Sedat SADİOĞLU'nun 24 Ağustos 2023 tarihli yazısı: İlahi Bilinmeyenler -2-

Gören Göz – 30/1: Kıyamet ve Sonrası 

Kıyamet sırasında ve sonrasında yaşanacak olaylar, (ayetlerde belirtildiği üzere) şöyle gerçekleşecektir;

- Önce, kıyamet sesi (çığlığı) gelir (Sur borusuna üflenir).

- Ogün insan kardeşinden, annesinden, babasından, eşinden ve çocuklarından kaçar. İşte o gün, onlardan herkesin kendini meşgul edecek bir işi (telâşı) vardır.

- Ogün birtakım yüzler vardır ki, pırıl pırıl parlar. Gülerler ve sevinirler.

-“Ogün nice yüzler de vardır ki, toz-toprak içerisindedirler. Onları bir siyahlık bürür. İşte onlar, kâfirlerdir, günaha dalanlardır!”  (Abese, 38.- 42. Ayetler) 

Diğer alametler de şunlar olacaktır;

-  Güneş dürülüp karartılır. 

-  Yıldızlar bulanıp söndürülür (uzaklaştırılır).  

-  Dağlar yürütülür ve yeryüzü dümdüz olur. 

-  Gebe develer salıverilir.

-  Yabani hayvanlar bir araya toplanır.

-  Denizler kaynatılıp buharlaştırılır.

-  Ruhlar (bir ilahi yağmur ile bedenleriyle) eşleştirilir.

-  Diri diri gömülen kız çocuklarının günahları sorulur.

-  (Nihayetinde) Amel defterleri açılır.

-  Gökyüzü (yerinden) sökülüp koparılır (engeller kalkar).

-  Cehennem alevlendirilir ve çekerek getirilir.

-  Cennet de çekilerek getirilir.

-“(Ogün) Herkes, önceden hazırlayıp getirdiği şeyleri (amellerini) bilecektir! (hatırlayacaktır)” (Tekvir, 14. Ayet)

Yüce Allah (c.c.), biz Müslümanları amel defteri sağından ve önünden verilen kullarından eylesin…Amin!

Gören Göz – 30/2: Zaman = Allah 

Âlimler yıllarca zamanın ne olduğuna, bunun bir varlığa, bir başlangıç ve sona sahip olup olmadığına dair sorulara cevap bulmaya çalışmışlardır. 

" Zaman, ‘başlangıcı ve bağlantılı olarak da sonu olan şeyler’ için tabir edilir. Başlangıcı olan şey ise belli ölçülere bağlıdır.

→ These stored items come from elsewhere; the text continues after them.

-- ==== Sys2Proof/Machine/Alerts.lean ====
section
/-! DEFINITION. Alert frames: their generation, repeat timer and owed flag (R123, R125, R126), and the close of an
event that reached the condition unit (R122). -/

namespace Sys2Proof.Machine

open Sys2Proof

/-- The repeat period in ms (R124). -/
def repeatMs (s : State) : Nat := s.content.settings.repeatPeriod * 1000

/-- The due time of the repeat timer after a frame generated now (R125). -/
def repeatAfter (now period : Nat) (placed : Bool) (c : Cond) : Option Nat :=
  if !placed then some (now + period)
  else if unansweredSerious c then some (now + period)
  else if 2 ≤ severity c then some (now + 12 * period)
  else none

/-- One alert frame generated for p: built from the records, offered to the queue, with the last alert time, the owed
flag and the repeat timer set, whether it was placed or refused (R123, R125, R126). -/
def generateAlert (p : Pos) (why : Reason) (s : State) : State :=
  let out := offerFrame (newFrame s .alert (.alert (viewOf s p) why) none) s.tx
  modCond p (fun c =>
    { c with
      lastAlert := some s.time
      owed := !out.placed
      repeatDue := repeatAfter s.time (repeatMs s) out.placed c }) { s with tx := out.tx }

/-- What the close of an event answers: the state, and the positions of the frames generated, in order. -/
structure Closing where
  state : State
  alerts : List Pos

/-- The close of an event at one position (R122): `before` is the state at the event's start, `cleared` says whose
runtime the event cleared. -/
def closeAt (before : State) (cleared : Pos → Bool) (acc : Closing) (p : Pos) : Closing :=
  match alertReason (cleared p) (posRec before p).cond (posRec acc.state p).cond with
  | some why => { state := generateAlert p why acc.state, alerts := acc.alerts ++ [p] }
  | none => acc

/-- The close of an event at every position, in ascending order (R122). A position the event did not reach has the
alert state it had, and gets no frame. -/
def closeEvent (before : State) (cleared : Pos → Bool) (s : State) : Closing :=
  (List.finRange 32).foldl (closeAt before cleared) { state := s, alerts := [] }

/-- An event of the condition unit brought to its end: its alert frames generated, then the channels told of them and
of the reading, if any (R122, R123, R61 step 6). `touched` are the positions whose runtime the event clears where they
held a binding before it (R57). -/
def finishEvent (before : State) (touched : List Pos) (sample : Option Pos) (s : State) : State :=
  let closing := closeEvent before (fun p => touched.contains p && hasBinding (posRec before p).state) s
  tellChannels closing.alerts sample closing.state

end Sys2Proof.Machine
end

Allah (c.c.) ise bütün ölçü ve sınırlamaların ötesindedir! "

“ Bununla birlikte, zaman kavramını kullanırken değişmeyen sabit bir unsur vardır ki, o da bu kelimenin mekânla olan (doğrudan) ilişkisidir. Mekânın ve zamanın tamamında da Allah vardır! ”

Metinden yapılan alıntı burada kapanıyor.